Divergence transition visualization

Hi, I’m trying to use plots to diagnose the divergence transition problem, but I have thousands of parameters, is there an efficient way to plot the trace plot or other necessary plots? Currently, I’m plotting 10 parameters each time and it will take forever to plot all. Thanks!

instead of plots look at the summary stats - which parameters have bad R-hat values?

Thank you! I just checked the summary stats and I have only three parameters that have rhat larger than 1.1, but I have 1673 divergent transitions when running 4000 iterations for three chains, is this usual?

no, that is not usual.

have you looked at the Stan User’s Guide? the relevant chapters are: https://mc-stan.org/docs/2_24/stan-users-guide/problematic-posteriors-chapter.html and https://mc-stan.org/docs/2_24/stan-users-guide/change-of-variables-chapter.html

There are some useful visual diagnostics in the Bayesplot package. I’ve found mcmc_parcoord to be particularly helpful (particularly when added to coord_flip(), so that you can easily see more parameters).

3 Likes

Thanks for the links!
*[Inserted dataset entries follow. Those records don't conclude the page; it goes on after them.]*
-- ==== Sys2Proof/Syntax.lean ====
section
/-! DEFINITION. The commands of the block: one constructor of `Instr` for each row of the operation table, with the
facts that come from outside the block (bytes read, packets, measurements, outcomes of cryptography) as operands.
The types of those operands come first. -/

namespace Sys2Proof

/-- A mailbox (06_mailboxes_and_commands.md): PF mailbox k (0-3), the mailbox of VF v, the management mailbox, the security
processor's mailbox. -/
inductive Mbox where
  | pf (k : Nat)
  | vf (v : Nat)
  | mgmt
  | sec
deriving DecidableEq, Repr

/-- A power domain (15_power_and_clocks.md, Table: Power domains). -/
inductive PowerDomain where
  | column (c : Nat)
  | stack (k : Nat)
  | spine (h : Nat)
  | halfLink (h : Nat)
  | solver (h : Nat)
  | seq (h : Nat)
  | qfe
  | fabric (p : Nat)
deriving DecidableEq, Repr

/-- Whether the image of each firmware slot verifies (R718): an outcome of cryptography (log 8). -/
structure FwFacts where
  ok0 : Bool := true
  ok1 : Bool := true
deriving DecidableEq, Repr

/-- A change of a function's MSI-X masking (R75). -/
inductive MsixChange where
  | vector (v : Nat) (masked : Bool)
  | function (masked : Bool)
  | enable (on : Bool)
deriving DecidableEq, Repr

/-- What a ring read brought back (R61, R91). -/
inductive ReadResult where
  | data (b : Bytes)
  | poisoned
  | refused
deriving DecidableEq, Repr

/-- A packet of the unplanned channel: the header flit's fields (10_mesh_and_half_link.md, Table: UC header flit) and its data, with
what the check codes found on the way (R455-R457). `poison` lists the 32-byte halves of the data that are poisoned;
`ueData` is 0, or 1 + the number of the data flit that an uncorrectable error struck; `hops` and `behind`
are the grid cycles from request to grant and those of them spent behind another partition (R305). -/
structure UcPacket where
  typ : Nat := 0
  flags : Nat := 0
  len : Nat := 0
  nack : Nat := 0
  dest : Nat := 0
  src : Nat := 0
  tag : Nat := 0
  gen : Nat := 0
  part : Nat := 255
  job : Nat := 255
  addr : Nat := 0
  count : Nat := 0
  inl : Bytes := []
  data : Bytes := []
  poison : List Nat := []
  ce : Nat := 0
  ueHead : Bool := false
  ueData : Nat := 0
  hops : Nat := 0
  behind : Nat := 0
deriving DecidableEq, Repr

/-- A flit of the timetabled channel at its last hop: the logical tile it is for and where it is stored. `lane` is the direction
and the Season lane of a Half Link crossing; `err` is 0, or 1 for a corrected and 2 for an uncorrectable check code. -/
structure PlanFlit where
  dst : Nat := 0
  addr : Nat := 0
  data : Bytes := []
  poison : List Nat := []
  lane : Option (Nat × Nat) := none
  onLink : Bool := false
  err : Nat := 0
deriving DecidableEq, Repr

/-- A planned action of a Season (R27): a flit delivered, a message of a planned channel delivered, a flit without its
timetable entry or an entry without its flit (R429), a tile program that missed its offset (R40). -/
inductive PlannedAction where
  | flit (f : PlanFlit)
  | message (tile chan : Nat)
  | stray
  | missed (tile : Nat)
deriving DecidableEq, Repr

/-- What the hardware checks of a tile find while an instruction runs: nothing, a sequencer mismatch (R326), an uncorrectable
error of the instruction fetch (cause 0x06), a corrected (R320) or an uncorrectable (R321) error of the data read, or a residue
mismatch of the matrix engine (R412). It comes from outside: no program decides it (log 8). -/
inductive Upset where
  | none
  | mismatch
  | fetchUe
  | readCe
  | readUe
  | residue
deriving DecidableEq, Repr

/-- How a transfer's request is answered: done; done with a corrected stack error (R503); done with an uncorrectable stack error
(R491); or a NACK (11_device_memory_and_transfers.md, Table: Transfer faults). -/
inductive XferResult where
  | done
  | corrected
  | uncorrectable
  | nackDark
  | nackReset
  | nackRoute
deriving DecidableEq, Repr

/-- A frame of unplanned fabric traffic (12_fabric_and_almanac.md, Table: Unplanned frame). -/
structure Frame where
  typ : Nat := 0
  hops : Nat := 0
  src : Nat := 0
  dst : Nat := 0
  half : Nat := 0
  status : Nat := 0
  sem : Nat := 0
  seq : Nat := 0
  value : BitVec 64 := 0
  aux : BitVec 64 := 0
deriving DecidableEq, Repr

/-- A received or sent fabric slot (12_fabric_and_almanac.md, Table: Slot sideband), with what its check and its FEC found. -/
structure FabSlot where
  slot : Nat := 0
  month : Nat := 0
  kind : Nat := 3
  flow : Nat := 0
  bytes : Nat := 0
  poison : Nat := 0
  credits : Nat := 0
  equinox : Bool := false
  eqCount : Nat := 0
  checkOk : Bool := true
  ce : Nat := 0
  ue : Nat := 0
  payload : Bytes := []
  frames : List Frame := []
deriving DecidableEq, Repr

/-- One task of a Season's tile-program section (kind 0x0001): tile, job entry, entry address and the four registers the
section writes (08_tiles.md). -/
structure TaskExt where
  tile : Nat := 0
  entry : Nat := 0
  pc : Nat := 0
  spillBase : Nat := 0
  spillBytes : Nat := 0
  trapVec : Nat := 0
  semKind : Nat := 0
  progFirst : Nat := 0
  progEnd : Nat := 0
deriving DecidableEq, Repr

/-- One channel that a Season configures (08_tiles.md, Message channels and credits). -/
structure ChanExt where
  tile : Nat := 0
  chan : Nat := 0
  dst : Nat := 0
  dstChan : Nat := 0
  planned : Bool := false
  flits : Nat := 1
  credits : Nat := 1
  slotBase : Nat := 0
  slotCount : Nat := 1
deriving DecidableEq, Repr

/-- What the Season's tile-program and route sections (kinds 0x0001 and 0x0002) say; the spec gives these sections no layout, so
their content comes as an operand (log 9). `outside`: a route leaves what R427 allows (R428); `twice`: a planned resource has two
owners (R30); `dark`: planned traffic meets a tile that is not Awake (R31, R664); `programs`: program bytes per tile. -/
structure SeasonExt where
  outside : Bool := false
  twice : Bool := false
  dark : Bool := false
  tasks : List TaskExt := []
  chans : List ChanExt := []
  programs : List (Nat × Nat × Bytes) := []
  inboxTiles : List (Nat × Nat) := []
deriving DecidableEq, Repr

/-- What SEASON_INSTALL takes from outside: outcomes of cryptography (log 8), the undocumented sections (log 9), and the
decrypted weight payload. -/
structure InstallFacts where
  sigOk : Bool := true
  tagsOk : Bool := true
  ext : SeasonExt := {}
  plain : Bytes := []
deriving DecidableEq, Repr

/-- What a firmware or pattern image declares and whether it verifies (R850, R756; log 8). -/
structure ImageFacts where
  sigOk : Bool := true
  svn : Nat := 0
  minSvn : Nat := 0
  level : Nat := 1
  version : Nat := 0
  written : Bool := true
deriving DecidableEq, Repr

/-- An access to the register space: the function and the BAR it comes through (or the master), its offset, size in bytes,
direction and data. -/
structure RegAccess where
  fn : Nat := 512
  bar : Nat := 2
  off : Nat := 0
  size : Nat := 4
  write : Bool := false
  data : BitVec 64 := 0
  master : Nat := 512
deriving DecidableEq, Repr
If I have only three parameters that have rhat larger than 1.1, I shouldn’t have 1673 this many divergent transitions, right?

Yes I tried those, but the problem is if I have too many parameters, the plots are small and unclear for each parameter and it takes long time to generate the plot with all the parameters

sorry, that’s wrong. each divergence is one iteration of the sampler where the sampler was unable to use the Hamilitonian dynamics to jump to a new point in the posterior distribution - in short the sampler got stuck over and over because the posterior geometry was too problematic for HMC.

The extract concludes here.